Task details:
Reproduce the records word for word, from the first line to the line containing "def loadHart (x".

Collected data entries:
----------

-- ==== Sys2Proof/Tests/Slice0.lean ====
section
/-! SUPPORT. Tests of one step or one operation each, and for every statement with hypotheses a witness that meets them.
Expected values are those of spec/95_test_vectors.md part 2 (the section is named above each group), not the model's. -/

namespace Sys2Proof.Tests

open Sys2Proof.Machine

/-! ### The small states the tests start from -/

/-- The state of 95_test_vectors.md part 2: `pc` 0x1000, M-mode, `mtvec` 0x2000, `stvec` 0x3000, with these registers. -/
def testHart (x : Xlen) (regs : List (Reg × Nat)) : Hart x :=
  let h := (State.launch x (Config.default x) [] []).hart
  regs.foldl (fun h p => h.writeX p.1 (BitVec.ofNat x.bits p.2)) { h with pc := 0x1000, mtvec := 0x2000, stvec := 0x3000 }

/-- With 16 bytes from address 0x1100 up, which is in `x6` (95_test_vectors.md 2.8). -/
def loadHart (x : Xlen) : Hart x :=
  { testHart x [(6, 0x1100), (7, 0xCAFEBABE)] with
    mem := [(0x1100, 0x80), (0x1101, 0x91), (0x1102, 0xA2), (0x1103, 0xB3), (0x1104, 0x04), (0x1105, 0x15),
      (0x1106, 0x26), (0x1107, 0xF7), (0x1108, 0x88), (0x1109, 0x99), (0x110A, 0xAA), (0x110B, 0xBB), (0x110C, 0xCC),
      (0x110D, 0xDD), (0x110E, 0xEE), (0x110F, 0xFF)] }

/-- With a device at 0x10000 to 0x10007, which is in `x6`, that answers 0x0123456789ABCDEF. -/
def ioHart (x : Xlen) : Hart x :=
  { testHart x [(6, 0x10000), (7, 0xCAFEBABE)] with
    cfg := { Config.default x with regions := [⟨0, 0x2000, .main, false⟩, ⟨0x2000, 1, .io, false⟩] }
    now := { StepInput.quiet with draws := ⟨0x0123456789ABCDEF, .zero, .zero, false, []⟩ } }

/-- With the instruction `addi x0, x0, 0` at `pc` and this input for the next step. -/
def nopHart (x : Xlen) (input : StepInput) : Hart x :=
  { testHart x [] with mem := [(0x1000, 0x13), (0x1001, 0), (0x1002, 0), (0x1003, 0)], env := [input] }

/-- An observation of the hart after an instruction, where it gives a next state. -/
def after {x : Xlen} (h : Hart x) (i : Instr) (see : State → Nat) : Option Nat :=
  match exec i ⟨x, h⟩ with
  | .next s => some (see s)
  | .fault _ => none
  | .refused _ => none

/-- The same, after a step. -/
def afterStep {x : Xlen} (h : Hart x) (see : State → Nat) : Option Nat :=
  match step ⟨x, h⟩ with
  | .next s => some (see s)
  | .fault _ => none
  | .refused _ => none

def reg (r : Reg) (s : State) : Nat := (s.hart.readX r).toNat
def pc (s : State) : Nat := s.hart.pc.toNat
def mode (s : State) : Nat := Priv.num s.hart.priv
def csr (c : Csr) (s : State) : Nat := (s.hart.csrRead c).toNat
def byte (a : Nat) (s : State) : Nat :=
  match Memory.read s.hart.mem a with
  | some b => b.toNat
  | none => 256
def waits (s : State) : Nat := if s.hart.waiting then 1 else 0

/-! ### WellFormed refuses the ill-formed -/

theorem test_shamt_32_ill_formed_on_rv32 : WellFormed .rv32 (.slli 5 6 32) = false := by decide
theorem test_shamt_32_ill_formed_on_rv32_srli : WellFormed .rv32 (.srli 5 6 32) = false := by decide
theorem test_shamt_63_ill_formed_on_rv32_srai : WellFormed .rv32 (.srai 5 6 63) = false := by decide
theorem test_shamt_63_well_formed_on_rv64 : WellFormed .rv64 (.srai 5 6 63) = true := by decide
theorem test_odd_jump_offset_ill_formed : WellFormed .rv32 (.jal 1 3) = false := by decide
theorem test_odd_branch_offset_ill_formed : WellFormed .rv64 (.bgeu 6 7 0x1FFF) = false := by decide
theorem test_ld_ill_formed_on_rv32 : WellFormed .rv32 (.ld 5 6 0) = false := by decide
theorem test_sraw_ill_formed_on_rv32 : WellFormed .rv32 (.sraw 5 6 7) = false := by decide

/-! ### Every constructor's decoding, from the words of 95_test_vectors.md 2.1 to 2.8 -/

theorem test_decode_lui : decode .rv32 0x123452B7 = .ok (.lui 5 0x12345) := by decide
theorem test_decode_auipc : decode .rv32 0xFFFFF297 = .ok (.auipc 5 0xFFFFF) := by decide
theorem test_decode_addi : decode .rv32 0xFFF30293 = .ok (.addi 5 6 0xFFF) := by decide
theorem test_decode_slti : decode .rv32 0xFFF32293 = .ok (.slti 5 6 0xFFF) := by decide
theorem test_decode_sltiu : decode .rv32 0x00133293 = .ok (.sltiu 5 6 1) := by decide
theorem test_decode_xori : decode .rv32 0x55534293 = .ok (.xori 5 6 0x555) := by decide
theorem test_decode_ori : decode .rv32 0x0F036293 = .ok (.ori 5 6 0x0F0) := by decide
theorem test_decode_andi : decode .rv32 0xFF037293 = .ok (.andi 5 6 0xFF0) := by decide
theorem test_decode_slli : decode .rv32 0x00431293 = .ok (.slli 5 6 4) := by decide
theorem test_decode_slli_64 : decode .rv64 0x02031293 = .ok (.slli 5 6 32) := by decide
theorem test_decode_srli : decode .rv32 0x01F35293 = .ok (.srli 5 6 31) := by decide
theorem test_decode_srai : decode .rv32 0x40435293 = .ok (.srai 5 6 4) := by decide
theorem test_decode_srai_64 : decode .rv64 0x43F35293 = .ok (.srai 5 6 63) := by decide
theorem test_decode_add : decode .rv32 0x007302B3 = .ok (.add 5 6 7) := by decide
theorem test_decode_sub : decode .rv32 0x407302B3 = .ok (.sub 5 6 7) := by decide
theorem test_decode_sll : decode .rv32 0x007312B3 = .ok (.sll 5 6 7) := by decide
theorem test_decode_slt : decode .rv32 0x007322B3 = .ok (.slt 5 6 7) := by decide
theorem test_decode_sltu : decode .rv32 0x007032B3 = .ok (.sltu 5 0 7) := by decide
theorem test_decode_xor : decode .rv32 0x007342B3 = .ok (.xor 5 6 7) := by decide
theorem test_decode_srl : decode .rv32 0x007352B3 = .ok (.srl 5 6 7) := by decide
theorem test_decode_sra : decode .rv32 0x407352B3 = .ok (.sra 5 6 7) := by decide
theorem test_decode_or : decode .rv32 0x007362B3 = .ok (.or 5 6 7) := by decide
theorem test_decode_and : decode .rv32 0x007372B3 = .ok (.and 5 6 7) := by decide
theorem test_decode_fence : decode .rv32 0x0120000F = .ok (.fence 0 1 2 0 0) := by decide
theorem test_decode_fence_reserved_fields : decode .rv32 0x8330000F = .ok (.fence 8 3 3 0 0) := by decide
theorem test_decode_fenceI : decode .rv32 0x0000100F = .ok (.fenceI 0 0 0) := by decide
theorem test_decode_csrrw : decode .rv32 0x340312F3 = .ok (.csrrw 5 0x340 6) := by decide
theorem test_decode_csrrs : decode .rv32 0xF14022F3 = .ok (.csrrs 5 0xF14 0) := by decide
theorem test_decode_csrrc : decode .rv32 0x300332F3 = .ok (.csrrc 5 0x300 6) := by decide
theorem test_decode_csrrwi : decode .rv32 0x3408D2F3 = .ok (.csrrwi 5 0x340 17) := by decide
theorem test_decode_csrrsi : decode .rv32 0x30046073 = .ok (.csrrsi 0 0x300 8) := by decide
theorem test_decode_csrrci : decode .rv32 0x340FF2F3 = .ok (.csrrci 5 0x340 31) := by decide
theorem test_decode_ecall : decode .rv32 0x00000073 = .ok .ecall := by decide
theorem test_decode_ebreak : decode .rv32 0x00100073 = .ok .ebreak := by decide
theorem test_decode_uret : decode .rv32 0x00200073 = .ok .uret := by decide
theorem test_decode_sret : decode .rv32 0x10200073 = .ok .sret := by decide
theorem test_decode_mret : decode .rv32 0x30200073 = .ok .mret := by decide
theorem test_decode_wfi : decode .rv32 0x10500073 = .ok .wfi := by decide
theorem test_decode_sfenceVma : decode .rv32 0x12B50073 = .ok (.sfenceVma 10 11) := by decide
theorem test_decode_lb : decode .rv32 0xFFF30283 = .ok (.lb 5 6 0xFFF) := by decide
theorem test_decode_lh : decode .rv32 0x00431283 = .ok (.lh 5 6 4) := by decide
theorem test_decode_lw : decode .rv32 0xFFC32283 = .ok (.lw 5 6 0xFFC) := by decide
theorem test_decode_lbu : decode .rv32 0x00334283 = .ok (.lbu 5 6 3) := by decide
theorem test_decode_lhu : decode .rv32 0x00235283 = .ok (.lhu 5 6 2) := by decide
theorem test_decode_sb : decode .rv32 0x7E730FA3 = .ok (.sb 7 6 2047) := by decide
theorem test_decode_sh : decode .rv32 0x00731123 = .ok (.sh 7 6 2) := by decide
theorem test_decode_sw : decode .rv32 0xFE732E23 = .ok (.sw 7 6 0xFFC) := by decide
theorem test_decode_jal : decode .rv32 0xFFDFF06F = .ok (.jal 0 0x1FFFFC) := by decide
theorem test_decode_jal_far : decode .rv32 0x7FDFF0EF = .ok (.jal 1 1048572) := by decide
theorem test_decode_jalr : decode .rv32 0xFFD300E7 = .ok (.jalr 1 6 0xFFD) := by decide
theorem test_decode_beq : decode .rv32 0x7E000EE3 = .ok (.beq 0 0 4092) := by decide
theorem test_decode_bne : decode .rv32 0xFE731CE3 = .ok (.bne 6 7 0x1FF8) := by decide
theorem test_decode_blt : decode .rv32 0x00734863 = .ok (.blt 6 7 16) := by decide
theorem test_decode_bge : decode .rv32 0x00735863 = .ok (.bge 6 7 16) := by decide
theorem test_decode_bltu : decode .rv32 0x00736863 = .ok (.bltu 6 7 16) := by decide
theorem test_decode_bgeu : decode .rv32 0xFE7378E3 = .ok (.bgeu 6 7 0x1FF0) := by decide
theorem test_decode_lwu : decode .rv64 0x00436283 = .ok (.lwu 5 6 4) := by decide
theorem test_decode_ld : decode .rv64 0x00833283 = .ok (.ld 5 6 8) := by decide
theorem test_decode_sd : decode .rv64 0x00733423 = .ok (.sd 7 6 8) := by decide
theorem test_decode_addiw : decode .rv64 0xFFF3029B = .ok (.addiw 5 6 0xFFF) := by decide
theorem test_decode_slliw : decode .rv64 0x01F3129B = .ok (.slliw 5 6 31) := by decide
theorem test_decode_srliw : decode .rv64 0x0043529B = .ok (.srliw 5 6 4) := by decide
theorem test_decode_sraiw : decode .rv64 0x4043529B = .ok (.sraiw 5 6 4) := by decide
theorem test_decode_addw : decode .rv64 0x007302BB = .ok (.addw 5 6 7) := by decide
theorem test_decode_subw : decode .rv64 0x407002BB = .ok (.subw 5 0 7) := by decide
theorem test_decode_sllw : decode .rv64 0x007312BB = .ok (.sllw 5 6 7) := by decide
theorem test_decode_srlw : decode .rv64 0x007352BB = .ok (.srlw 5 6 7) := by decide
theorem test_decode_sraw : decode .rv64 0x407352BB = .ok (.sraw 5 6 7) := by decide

----------

Response area:
-- ==== Sys2Proof/Tests/Slice0.lean ====
section
/-! SUPPORT. Tests of one step or one operation each, and for every statement with hypotheses a witness that meets them.
Expected values are those of spec/95_test_vectors.md part 2 (the section is named above each group), not the model's. -/

namespace Sys2Proof.Tests

open Sys2Proof.Machine

/-! ### The small states the tests start from -/

/-- The state of 95_test_vectors.md part 2: `pc` 0x1000, M-mode, `mtvec` 0x2000, `stvec` 0x3000, with these registers. -/
def testHart (x : Xlen) (regs : List (Reg × Nat)) : Hart x :=
  let h := (State.launch x (Config.default x) [] []).hart
  regs.foldl (fun h p => h.writeX p.1 (BitVec.ofNat x.bits p.2)) { h with pc := 0x1000, mtvec := 0x2000, stvec := 0x3000 }

/-- With 16 bytes from address 0x1100 up, which is in `x6` (95_test_vectors.md 2.8). -/
def loadHart (x : Xlen) : Hart x :=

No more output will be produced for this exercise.